» **Stored records**
+-------+
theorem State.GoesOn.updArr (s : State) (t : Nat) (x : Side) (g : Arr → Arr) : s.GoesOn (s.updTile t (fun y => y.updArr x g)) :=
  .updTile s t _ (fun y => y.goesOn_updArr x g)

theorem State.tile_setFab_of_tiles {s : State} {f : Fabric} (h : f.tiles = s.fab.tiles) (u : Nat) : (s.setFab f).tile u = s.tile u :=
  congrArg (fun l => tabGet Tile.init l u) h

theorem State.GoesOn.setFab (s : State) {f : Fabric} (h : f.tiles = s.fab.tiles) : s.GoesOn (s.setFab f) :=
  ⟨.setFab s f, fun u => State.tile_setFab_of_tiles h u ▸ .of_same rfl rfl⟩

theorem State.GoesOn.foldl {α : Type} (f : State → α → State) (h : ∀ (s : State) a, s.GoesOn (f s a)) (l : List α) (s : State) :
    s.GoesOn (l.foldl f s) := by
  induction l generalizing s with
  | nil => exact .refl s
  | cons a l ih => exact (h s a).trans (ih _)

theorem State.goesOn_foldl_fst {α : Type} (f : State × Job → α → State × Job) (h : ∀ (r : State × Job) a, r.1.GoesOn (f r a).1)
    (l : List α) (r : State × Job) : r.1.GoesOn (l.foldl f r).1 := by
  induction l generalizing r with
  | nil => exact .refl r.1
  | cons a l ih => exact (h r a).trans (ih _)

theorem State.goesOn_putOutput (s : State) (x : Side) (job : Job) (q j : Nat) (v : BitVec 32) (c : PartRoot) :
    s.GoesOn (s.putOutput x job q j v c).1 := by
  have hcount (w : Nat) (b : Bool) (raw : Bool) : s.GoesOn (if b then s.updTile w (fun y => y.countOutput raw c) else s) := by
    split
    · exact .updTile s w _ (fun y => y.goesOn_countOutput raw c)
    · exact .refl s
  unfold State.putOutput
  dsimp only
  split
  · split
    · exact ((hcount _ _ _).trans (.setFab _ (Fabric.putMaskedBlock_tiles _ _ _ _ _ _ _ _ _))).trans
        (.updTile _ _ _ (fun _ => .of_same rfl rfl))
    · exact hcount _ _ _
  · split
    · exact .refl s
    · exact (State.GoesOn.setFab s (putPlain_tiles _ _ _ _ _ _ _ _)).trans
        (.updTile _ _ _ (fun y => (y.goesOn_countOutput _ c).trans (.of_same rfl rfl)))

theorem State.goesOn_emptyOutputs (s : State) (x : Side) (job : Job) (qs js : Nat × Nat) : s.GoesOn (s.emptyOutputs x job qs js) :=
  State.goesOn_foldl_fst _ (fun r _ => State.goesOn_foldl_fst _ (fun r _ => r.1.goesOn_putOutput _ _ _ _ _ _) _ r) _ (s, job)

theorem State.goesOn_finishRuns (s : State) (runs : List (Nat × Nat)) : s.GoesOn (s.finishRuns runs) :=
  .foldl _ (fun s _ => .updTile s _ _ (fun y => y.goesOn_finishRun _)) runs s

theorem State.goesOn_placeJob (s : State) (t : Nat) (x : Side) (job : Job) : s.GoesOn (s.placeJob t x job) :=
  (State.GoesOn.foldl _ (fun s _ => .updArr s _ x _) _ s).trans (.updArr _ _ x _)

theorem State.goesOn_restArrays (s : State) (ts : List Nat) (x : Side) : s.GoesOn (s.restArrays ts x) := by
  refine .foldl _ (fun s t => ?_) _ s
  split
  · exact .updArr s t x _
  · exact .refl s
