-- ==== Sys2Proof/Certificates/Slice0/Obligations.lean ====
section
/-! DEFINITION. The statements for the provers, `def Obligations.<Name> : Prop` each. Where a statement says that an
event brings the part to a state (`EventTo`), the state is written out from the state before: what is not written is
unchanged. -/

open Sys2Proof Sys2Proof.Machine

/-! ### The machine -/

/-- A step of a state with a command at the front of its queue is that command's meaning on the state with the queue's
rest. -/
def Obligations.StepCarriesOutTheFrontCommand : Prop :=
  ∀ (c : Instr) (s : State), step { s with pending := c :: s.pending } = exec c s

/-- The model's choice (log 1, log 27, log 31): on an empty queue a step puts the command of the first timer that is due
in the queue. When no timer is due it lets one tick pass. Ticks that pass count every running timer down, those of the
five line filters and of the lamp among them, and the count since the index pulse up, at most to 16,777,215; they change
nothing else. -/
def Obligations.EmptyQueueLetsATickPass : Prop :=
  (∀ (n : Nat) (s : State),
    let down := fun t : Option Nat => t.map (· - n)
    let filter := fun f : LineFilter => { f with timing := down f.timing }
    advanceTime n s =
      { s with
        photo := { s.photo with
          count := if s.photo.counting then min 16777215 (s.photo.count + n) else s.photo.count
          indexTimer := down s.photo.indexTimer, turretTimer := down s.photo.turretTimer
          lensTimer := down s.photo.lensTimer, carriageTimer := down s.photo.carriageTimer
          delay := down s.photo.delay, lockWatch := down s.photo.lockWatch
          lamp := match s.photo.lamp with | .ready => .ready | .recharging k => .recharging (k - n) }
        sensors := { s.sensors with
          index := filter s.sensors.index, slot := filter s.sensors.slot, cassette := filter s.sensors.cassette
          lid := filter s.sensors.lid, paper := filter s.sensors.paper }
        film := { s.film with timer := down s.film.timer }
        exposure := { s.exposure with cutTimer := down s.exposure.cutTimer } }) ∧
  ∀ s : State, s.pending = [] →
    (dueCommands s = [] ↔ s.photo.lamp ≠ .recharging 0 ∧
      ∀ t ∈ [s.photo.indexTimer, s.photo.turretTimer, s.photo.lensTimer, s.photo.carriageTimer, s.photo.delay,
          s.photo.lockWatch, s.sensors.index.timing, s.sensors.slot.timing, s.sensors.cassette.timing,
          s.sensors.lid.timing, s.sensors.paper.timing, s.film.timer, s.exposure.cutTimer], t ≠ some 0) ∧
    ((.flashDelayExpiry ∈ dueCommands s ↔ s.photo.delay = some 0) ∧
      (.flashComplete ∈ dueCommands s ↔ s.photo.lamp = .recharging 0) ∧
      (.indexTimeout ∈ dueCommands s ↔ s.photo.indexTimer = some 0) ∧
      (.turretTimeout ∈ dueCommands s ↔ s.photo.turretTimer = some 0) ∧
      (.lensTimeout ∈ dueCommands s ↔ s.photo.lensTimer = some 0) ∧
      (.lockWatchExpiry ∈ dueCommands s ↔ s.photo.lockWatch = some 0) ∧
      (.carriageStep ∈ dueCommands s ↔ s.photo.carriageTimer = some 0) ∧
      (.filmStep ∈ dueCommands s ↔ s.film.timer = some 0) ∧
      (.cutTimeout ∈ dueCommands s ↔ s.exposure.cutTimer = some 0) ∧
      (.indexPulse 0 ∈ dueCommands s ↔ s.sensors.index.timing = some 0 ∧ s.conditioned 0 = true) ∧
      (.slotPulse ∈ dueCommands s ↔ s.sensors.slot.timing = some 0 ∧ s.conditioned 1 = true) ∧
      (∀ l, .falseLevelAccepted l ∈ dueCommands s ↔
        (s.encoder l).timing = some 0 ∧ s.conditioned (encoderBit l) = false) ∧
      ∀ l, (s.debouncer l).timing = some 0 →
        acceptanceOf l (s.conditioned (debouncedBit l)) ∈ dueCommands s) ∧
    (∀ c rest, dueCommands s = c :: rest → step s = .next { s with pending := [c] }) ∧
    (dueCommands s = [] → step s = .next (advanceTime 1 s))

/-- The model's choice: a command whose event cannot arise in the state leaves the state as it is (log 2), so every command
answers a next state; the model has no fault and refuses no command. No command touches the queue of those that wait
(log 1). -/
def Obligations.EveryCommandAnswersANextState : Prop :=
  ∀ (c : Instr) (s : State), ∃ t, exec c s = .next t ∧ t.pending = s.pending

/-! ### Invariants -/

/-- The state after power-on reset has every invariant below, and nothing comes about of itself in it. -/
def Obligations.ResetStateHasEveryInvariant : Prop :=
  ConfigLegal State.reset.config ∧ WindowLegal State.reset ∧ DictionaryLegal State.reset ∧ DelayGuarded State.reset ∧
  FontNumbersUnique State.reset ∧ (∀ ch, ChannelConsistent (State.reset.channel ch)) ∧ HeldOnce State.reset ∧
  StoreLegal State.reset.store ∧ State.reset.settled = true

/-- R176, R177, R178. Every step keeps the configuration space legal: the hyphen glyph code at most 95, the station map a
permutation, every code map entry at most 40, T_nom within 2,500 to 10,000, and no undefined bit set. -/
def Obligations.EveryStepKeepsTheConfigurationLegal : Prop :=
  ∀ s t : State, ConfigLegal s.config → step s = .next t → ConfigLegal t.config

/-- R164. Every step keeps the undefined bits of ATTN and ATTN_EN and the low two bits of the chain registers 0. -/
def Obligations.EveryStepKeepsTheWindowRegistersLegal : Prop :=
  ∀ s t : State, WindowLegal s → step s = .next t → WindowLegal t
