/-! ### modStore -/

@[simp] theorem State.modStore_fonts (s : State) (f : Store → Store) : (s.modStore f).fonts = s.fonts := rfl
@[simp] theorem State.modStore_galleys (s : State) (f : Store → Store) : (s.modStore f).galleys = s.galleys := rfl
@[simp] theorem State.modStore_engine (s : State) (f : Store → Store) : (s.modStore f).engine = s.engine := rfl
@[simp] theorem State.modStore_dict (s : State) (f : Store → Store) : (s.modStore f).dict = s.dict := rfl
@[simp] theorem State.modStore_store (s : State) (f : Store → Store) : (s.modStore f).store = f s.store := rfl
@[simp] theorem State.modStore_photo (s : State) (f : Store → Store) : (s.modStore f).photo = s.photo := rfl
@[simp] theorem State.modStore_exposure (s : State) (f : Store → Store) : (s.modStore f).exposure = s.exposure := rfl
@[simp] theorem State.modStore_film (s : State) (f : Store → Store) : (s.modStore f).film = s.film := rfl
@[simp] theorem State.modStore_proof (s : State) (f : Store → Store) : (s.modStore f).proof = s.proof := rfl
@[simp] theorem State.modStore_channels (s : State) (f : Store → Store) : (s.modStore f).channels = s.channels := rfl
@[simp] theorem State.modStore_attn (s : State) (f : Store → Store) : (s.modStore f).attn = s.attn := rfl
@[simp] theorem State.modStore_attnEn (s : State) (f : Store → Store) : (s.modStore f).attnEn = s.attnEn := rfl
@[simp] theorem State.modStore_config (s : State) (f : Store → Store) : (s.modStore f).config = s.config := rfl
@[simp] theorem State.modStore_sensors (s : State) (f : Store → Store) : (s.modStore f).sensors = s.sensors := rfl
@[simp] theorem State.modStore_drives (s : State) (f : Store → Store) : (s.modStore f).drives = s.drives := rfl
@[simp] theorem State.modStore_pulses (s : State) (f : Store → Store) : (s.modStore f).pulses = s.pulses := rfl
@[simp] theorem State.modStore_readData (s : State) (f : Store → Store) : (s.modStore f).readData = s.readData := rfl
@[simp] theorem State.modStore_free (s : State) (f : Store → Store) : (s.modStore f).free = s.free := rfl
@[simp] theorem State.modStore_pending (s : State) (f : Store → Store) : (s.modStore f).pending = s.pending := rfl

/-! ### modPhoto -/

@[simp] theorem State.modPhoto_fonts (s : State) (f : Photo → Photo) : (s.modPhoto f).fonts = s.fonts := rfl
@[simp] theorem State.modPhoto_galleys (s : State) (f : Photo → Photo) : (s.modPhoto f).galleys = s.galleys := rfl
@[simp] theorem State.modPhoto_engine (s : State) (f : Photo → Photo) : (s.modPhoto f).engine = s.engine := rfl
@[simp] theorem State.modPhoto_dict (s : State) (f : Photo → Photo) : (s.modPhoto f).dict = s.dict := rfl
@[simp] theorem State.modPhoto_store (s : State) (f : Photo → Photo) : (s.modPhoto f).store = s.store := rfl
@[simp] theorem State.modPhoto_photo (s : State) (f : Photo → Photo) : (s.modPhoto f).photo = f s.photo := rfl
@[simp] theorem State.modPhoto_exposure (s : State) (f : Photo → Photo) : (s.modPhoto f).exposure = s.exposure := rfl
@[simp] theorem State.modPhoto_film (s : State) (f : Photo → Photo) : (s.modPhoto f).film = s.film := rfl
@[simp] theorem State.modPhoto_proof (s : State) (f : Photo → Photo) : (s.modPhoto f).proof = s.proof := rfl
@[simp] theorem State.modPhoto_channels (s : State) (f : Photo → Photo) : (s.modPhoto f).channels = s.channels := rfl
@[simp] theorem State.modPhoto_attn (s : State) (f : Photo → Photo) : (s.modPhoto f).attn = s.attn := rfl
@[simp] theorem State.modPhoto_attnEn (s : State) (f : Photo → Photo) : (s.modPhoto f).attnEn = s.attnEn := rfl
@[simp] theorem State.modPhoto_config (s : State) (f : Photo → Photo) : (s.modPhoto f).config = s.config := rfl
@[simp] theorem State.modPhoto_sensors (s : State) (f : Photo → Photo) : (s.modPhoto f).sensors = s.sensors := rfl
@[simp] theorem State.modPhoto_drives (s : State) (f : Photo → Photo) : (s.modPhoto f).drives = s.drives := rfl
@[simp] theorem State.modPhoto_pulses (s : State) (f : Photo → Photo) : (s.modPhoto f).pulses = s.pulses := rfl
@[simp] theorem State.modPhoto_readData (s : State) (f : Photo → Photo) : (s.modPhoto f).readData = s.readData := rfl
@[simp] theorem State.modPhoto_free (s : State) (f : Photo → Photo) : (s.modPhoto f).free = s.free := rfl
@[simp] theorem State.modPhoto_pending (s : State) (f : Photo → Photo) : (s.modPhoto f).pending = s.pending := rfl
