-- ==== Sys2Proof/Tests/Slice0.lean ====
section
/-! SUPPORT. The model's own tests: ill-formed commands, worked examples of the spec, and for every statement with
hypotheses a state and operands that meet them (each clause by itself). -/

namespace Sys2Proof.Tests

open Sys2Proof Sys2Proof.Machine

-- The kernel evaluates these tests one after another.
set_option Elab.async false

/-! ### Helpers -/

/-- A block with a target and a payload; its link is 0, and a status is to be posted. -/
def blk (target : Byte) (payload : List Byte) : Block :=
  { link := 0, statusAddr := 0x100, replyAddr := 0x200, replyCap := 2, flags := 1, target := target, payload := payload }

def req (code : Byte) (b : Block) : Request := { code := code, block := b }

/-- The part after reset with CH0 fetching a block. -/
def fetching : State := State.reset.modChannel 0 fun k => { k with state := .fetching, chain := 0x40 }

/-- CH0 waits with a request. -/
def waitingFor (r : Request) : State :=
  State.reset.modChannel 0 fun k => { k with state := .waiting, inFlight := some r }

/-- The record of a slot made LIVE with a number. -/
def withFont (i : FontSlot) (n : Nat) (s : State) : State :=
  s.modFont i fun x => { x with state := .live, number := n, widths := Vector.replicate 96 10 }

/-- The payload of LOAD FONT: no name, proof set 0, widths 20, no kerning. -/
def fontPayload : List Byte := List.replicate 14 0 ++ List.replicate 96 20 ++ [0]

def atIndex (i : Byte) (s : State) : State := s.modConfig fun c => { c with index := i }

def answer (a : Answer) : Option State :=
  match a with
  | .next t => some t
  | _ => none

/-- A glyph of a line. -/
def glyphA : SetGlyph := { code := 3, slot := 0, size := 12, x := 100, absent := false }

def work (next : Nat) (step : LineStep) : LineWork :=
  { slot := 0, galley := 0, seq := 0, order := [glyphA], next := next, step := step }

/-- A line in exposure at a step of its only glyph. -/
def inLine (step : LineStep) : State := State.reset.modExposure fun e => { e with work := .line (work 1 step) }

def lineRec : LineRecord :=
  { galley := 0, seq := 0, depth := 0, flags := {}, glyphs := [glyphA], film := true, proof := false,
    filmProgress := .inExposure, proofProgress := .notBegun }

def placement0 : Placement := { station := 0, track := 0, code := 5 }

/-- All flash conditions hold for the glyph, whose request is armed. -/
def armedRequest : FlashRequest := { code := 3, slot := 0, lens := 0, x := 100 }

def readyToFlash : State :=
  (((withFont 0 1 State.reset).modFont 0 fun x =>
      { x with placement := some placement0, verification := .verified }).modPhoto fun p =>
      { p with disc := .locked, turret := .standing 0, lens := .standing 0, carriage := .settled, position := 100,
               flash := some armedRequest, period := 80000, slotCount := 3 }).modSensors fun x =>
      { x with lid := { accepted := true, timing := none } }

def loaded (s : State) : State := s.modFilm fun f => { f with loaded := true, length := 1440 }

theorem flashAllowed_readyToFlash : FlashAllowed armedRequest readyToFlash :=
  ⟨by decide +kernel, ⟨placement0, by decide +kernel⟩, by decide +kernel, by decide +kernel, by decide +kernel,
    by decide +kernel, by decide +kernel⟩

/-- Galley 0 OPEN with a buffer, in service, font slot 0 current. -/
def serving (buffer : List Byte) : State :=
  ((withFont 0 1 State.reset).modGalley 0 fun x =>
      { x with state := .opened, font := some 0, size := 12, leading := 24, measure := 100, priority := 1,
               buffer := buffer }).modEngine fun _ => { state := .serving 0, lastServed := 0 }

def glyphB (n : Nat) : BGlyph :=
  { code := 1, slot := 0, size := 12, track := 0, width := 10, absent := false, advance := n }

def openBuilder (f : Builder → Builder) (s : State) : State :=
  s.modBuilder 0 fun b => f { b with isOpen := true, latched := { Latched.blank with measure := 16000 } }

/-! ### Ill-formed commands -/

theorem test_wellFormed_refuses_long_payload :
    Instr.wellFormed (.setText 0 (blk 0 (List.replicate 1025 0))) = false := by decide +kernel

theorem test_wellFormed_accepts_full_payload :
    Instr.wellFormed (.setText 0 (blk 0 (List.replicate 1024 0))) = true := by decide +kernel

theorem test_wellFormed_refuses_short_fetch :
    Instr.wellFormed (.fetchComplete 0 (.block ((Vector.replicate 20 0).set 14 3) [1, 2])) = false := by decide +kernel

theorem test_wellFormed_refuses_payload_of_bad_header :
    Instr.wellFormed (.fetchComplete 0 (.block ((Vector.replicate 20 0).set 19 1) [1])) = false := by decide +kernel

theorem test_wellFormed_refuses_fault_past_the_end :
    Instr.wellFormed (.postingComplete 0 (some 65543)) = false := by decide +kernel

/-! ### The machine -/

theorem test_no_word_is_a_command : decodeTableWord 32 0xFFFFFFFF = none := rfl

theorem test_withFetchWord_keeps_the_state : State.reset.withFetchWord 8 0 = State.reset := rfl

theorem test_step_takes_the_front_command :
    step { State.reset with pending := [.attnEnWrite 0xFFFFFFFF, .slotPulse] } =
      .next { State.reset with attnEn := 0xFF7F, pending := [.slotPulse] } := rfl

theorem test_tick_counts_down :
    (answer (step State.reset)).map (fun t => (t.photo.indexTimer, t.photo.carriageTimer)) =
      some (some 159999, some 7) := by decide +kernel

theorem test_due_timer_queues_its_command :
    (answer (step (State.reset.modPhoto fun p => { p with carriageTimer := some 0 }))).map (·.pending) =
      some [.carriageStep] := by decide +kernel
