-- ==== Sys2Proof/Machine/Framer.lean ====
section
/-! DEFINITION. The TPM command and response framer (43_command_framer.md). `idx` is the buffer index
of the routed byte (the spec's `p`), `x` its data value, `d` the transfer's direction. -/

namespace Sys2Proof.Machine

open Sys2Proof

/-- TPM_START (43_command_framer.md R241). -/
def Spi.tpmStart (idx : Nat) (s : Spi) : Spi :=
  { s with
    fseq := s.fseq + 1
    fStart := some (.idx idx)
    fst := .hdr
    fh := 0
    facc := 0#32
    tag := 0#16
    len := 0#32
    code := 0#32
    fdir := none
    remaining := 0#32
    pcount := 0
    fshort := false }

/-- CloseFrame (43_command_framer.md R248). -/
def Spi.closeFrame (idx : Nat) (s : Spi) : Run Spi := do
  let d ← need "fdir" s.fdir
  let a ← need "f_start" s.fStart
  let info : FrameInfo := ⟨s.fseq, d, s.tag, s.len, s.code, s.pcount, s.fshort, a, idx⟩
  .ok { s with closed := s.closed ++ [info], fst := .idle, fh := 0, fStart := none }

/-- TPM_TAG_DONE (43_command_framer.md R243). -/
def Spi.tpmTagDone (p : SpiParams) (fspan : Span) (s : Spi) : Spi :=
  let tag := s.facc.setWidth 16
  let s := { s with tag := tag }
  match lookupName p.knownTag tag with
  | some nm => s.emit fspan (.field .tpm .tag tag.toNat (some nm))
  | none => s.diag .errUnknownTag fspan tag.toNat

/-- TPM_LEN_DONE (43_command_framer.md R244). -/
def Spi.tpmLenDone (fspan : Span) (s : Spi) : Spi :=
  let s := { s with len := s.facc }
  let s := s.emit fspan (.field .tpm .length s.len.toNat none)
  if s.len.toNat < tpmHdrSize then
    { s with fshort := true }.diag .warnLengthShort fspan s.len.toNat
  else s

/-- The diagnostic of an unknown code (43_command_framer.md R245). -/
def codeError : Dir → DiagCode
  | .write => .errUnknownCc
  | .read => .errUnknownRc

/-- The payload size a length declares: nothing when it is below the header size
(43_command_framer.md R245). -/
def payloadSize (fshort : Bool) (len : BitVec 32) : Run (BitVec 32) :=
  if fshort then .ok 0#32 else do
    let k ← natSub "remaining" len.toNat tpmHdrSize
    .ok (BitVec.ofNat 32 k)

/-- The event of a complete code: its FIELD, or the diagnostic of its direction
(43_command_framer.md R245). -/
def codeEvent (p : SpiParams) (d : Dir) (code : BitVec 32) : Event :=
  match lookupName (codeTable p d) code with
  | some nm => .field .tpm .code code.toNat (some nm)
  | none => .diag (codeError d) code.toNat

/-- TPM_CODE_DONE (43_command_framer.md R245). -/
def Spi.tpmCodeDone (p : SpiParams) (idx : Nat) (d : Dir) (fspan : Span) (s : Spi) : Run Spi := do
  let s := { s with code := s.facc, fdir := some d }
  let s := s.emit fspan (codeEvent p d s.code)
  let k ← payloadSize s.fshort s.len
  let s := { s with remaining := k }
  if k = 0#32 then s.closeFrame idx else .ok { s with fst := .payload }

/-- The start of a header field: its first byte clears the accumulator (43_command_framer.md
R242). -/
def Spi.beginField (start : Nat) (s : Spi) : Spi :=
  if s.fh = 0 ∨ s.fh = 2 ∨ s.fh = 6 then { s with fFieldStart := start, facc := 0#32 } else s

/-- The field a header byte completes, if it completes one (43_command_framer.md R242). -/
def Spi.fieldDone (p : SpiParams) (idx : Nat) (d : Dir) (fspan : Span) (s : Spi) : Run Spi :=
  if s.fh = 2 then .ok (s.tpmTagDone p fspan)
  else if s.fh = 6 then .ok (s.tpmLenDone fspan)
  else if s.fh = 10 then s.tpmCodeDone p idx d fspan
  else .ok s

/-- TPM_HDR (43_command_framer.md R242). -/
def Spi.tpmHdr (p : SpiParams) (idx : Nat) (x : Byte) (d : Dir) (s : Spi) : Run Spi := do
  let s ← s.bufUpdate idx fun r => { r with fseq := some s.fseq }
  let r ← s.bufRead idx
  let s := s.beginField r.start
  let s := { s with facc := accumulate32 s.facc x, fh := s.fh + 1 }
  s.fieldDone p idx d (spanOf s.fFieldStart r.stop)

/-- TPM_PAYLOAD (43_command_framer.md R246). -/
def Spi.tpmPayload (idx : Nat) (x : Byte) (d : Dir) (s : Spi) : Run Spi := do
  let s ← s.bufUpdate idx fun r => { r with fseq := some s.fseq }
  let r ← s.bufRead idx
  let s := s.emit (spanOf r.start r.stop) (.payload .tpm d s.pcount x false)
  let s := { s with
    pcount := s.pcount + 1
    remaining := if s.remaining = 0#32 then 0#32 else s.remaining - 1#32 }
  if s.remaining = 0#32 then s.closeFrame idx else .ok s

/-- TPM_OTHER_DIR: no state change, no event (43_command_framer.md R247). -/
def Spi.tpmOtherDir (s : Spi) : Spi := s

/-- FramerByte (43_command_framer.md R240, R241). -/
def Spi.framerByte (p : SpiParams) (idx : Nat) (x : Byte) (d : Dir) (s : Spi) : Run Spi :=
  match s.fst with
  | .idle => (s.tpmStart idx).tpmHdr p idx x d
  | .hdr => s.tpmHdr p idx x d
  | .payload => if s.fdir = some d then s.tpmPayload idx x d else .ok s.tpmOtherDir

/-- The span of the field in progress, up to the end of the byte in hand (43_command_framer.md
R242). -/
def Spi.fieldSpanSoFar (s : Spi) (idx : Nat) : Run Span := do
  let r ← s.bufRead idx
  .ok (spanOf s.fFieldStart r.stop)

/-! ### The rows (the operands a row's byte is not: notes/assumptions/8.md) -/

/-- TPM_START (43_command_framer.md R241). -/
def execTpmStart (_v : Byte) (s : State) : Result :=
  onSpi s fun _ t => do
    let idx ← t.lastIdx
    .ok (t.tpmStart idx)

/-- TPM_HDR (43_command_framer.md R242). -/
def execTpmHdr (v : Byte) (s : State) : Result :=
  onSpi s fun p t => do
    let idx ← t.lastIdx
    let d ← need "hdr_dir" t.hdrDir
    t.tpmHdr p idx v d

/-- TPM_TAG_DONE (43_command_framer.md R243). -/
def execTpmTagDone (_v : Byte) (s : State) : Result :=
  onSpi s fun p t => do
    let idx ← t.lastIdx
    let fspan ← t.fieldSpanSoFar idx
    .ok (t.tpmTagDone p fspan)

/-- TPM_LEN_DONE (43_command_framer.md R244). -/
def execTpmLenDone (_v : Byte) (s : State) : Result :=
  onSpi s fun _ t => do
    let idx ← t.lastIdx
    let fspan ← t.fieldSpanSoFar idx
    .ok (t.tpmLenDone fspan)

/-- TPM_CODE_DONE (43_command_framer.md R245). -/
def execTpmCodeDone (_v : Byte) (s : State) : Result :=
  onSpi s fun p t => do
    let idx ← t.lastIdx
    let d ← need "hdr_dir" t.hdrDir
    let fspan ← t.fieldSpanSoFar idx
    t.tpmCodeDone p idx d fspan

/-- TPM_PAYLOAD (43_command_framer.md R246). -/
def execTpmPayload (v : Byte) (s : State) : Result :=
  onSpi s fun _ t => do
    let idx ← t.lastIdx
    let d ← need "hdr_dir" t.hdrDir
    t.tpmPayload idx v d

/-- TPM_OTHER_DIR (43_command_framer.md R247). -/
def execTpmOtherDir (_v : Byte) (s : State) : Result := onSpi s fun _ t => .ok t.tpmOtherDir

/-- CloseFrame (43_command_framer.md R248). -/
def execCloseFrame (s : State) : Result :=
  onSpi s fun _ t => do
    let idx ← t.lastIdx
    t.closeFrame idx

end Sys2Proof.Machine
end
+-------+
» **What this task involves**
Print, without alteration, only the lines above between the one holding "let filter := fun" and the one holding "s.film with timer", inclusive.

» **The answer**
    let filter := fun f : LineFilter => { f with timing := down f.timing }
    advanceTime n s =
      { s with
        photo := { s.photo with
          count := if s.photo.counting then min 16777215 (s.photo.count + n) else s.photo.count
          indexTimer := down s.photo.indexTimer, turretTimer := down s.photo.turretTimer
          lensTimer := down s.photo.lensTimer, carriageTimer := down s.photo.carriageTimer
          delay := down s.photo.delay, lockWatch := down s.photo.lockWatch
          lamp := match s.photo.lamp with | .ready => .ready | .recharging k => .recharging (k - n) }
        sensors := { s.sensors with
          index := filter s.sensors.index, slot := filter s.sensors.slot, cassette := filter s.sensors.cassette
          lid := filter s.sensors.lid, paper := filter s.sensors.paper }
        film := { s.film with timer := down s.film.timer }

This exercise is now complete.